Of the entries below, return exactly those lines that fall between the one containing "(hw : noWaits" and the one containing "(hswap : s.ports[p].pol.swap", the two end lines included.

* **Material shown**
┌──

theorem hardReset_moves (hor : s.ports[p].orient ≠ 0) (hrx : s.ports[p].rxEnabled 0 = true) (ha : Acts s p)
    (hw : noWaits s p) (hatt : s.ports[p].attached = true) (hsrc : s.ports[p].isSource = true)
    (hswap : s.ports[p].pol.swap = none) : Moves (.hardResetReceived p) s fun t => HardTaken t.ports[p] ∧
      t.ports[p].pol.contract = none ∧ t.ports[p].st = .castingOn ∧ t.ports[p].pol.hr = .psHardReset ∧
      t.ports[p].slotRuns 9 = true ∧ t.ports[p].pol.txq = [] ∧ F.PD_PHYCFG.EPR.on t.ports[p].pd.phycfg = false ∧
      ∀ r : PortId, r ≠ p → t.ports[r] = s.ports[r] := by
  obtain ⟨hcore, -, -, hpol, hcfg, -⟩ := hardReceived_keeps s.time s.ports[p]
  have hx : exec (.hardResetReceived p) s = .next (policyNext p (polHardReceived p (modPort p (hardReceived s.time) s))) := by
    rw [← atPd_modPort_acts hpol ha, ← hardResetReceived_on hor hrx]
    rfl
  have hu : noWaits (modPort p spoke (modPort p (hardReceived s.time) s)) p := hw
  have hport : (modPort p spoke (modPort p (hardReceived s.time) s)).ports[p] = spoke (hardReceived s.time s.ports[p]) := by
    rw [modPort_port, modPort_port]
  obtain ⟨hres, hnone, hother, hwaits⟩ := afterHardReset_port 2 hu
    (by rw [hport, Port.attached, spoke_st, st_of_core hcore]; exact hatt)
    (by rw [hport, spoke_isSource, Port.isSource, hcfg]; exact hsrc)
    (by rw [hport, spoke_pol, hpol]; exact hswap)
  rw [polHardReceived_eq (noWaits_modPort _ hw), policyNext_eq_self hwaits ⟨hres.disc, .inl hres.txq⟩] at hx
  refine ⟨_, hx, hres.taken ?_, hnone, hres.st, hres.hr, hres.slot9, hres.txq, hres.epr,
    fun r hr => ?_⟩
  · rw [hport]
    exact spoke_taken (hardReceived_taken _ _)
  · rw [hother r hr, modPort_other _ _ _ r hr, modPort_other _ _ _ r hr]

/-! ## BIST (04 R121) -/

theorem bist_unsafe (h : ¬(s.ports[p].atTarget = true ∧ s.ports[p].target = 250 ∧ s.ports[p].hears 0 = true)) :
    exec (.bistCarrierMode p) s = .next s ∧ exec (.bistTestData p) s = .next s := by
  have hoff : ¬(s.ports[p].hears 0 && atVsafe5 s.ports[p]) = true := by
    rw [atVsafe5, Bool.and_eq_true, Bool.and_eq_true, beq_iff_eq]
    tauto
  exact ⟨exec_same_of_modPort rfl (if_neg hoff), exec_same_of_modPort rfl (if_neg hoff)⟩

theorem bist_safe (h : s.ports[p].atTarget = true ∧ s.ports[p].target = 250 ∧ s.ports[p].hears 0 = true) :
    MovesPort (.bistCarrierMode p) s p (fun t => t.phw.bistCarrier = true ∧ t.slotRuns 5 = true ∧
      t.pol = s.ports[p].pol ∧ t.ctx = s.ports[p].ctx) ∧
    MovesPort (.bistTestData p) s p fun t => t = { s.ports[p] with phw.bistData := true } := by
  obtain ⟨hat, htgt, hears⟩ := h
  have hon : (s.ports[p].hears 0 && atVsafe5 s.ports[p]) = true := by simp [atVsafe5, hat, htgt, hears, -Fin.getElem_fin]
  have hor : s.ports[p].orient ≠ 0 := by
    simp only [Port.hears, Bool.and_eq_true, bne_iff_ne] at hears
    exact hears.1.1
  refine ⟨movesPort_of_modPort (f := bistCarrierMode s.time) rfl ?_, movesPort_of_modPort (f := bistTestData) rfl (if_pos hon)⟩
  rw [bistCarrierMode, if_pos hon, startCarrier, if_neg hor]
  exact ⟨rfl, slotRuns_startSlot_self _ 5 _, rfl, rfl⟩

/-! ## The other rows -/

section
variable {c : Fin 3}

/-- A message of which nothing reaches the policy, as a move of the port. -/
theorem passed_moves {t : Port} {R : Port → Prop} (hon : s.ports[p].accepts c) (hm : ¬isSoftReset m)
    (hown : s.ports[p].bistOn c ∨ s.ports[p].heardId c (msgId m) ∨ ¬ownAnswer s p c m)
    (hr : receive s.time c m s.ports[p] = (t, false)) (hfree : s.ports[p].holdsPhy c = true → t.holdsPhy c = true)
    (hR : R t) : MovesPort (.pdMessageReceived p c m true) s p R :=
  movesPort_of_modPort (congrArg Host.Outcome.next (messageReceived_passed hon hm hown hr hfree)) hR

theorem bistData_moves (hon : s.ports[p].accepts c) (hb : s.ports[p].bistOn c) :
    MovesPort (.pdMessageReceived p c m true) s p fun t => t = bistTaken s.time c m s.ports[p] := by
  by_cases hm : isSoftReset m
  · exact movesPort_of_modPort (congrArg Host.Outcome.next
      ((messageReceived_soft hon hm).trans (softResetReceived_bist hon hb))) rfl
  · refine passed_moves hon hm (.inl hb) (receive_bist hb) (fun h => ?_) rfl
    obtain ⟨-, -, -, hctx, -⟩ := bistTaken_counted s.time c m s.ports[p]
    exact (holdsPhy_of_ctx (by rw [hctx])).trans h

theorem badCrc_moves (hor : s.ports[p].orient ≠ 0) (hrx : s.ports[p].rxEnabled c = true) :
    MovesPort (.pdMessageReceived p c m false) s p fun t => t = countCrc s.time c s.ports[p] :=
  movesPort_of_modPort (congrArg Host.Outcome.next (messageReceived_badCrc hor hrx)) rfl

/-- A new message on a port whose engine does not act. -/
theorem stored_moves (hon : s.ports[p].accepts c) (hm : ¬isSoftReset m) (hown : ¬ownAnswer s p c m)
    (hb : ¬s.ports[p].bistOn c) (hd : ¬s.ports[p].heardId c (msgId m)) (hroom : s.ports[p].rxRoom) (ha : ¬Acts s p) :
    ∃ k : Fin 4, F.PD_RXDESC.VALID.on s.ports[p].pd.rxdesc[k] = false ∧ MovesPort (.pdMessageReceived p c m true) s p
      fun t => t = (newStored s.time c m k s.ports[p]).waiting (.pdMessageReceived p c m true) := by
  obtain ⟨k, hk, hr⟩ := receive_stored (now := s.time) hb hd hroom
  have hx : exec (.pdMessageReceived p c m true) s = .next (atPd p (.pdMessageReceived p c m true) (polStored p c m)
      (modPort p (fun _ => newStored s.time c m k s.ports[p]) s)) :=
    congrArg Host.Outcome.next (messageReceived_stored hon hm hown hr)
  obtain ⟨-, hpol⟩ := newStored_keeps s.time c m k s.ports[p]
  exact ⟨k, hk, movesPort_waits hx hpol ha rfl⟩

/-- A Soft_Reset on a port whose engine does not act. -/
theorem softWaits_moves {i : Instr} (hx : exec i s = .next (softResetReceived p c m s)) (hon : s.ports[p].accepts c)
    (hb : ¬s.ports[p].bistOn c) (hroom : s.ports[p].rxRoom) (ha : ¬Acts s p) :
    ∃ k : Fin 4, F.PD_RXDESC.VALID.on s.ports[p].pd.rxdesc[k] = false ∧ MovesPort i s p
      fun t => t = (softStored s.time c m k s.ports[p]).waiting (.softResetReceived p c) := by
  obtain ⟨k, hk, hhw⟩ := softResetHw_stored (c := c) s.time m hroom
  rw [softResetReceived_else hon hb,
    modPort_congr (g := fun _ => softStored s.time c m k s.ports[p]) hhw] at hx
  obtain ⟨-, hpol⟩ := softStored_keeps s.time c m k s.ports[p]
  exact ⟨k, hk, movesPort_waits hx hpol ha rfl⟩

└──

* **Result of this task**
    (hw : noWaits s p) (hatt : s.ports[p].attached = true) (hsrc : s.ports[p].isSource = true)
    (hswap : s.ports[p].pol.swap = none) : Moves (.hardResetReceived p) s fun t => HardTaken t.ports[p] ∧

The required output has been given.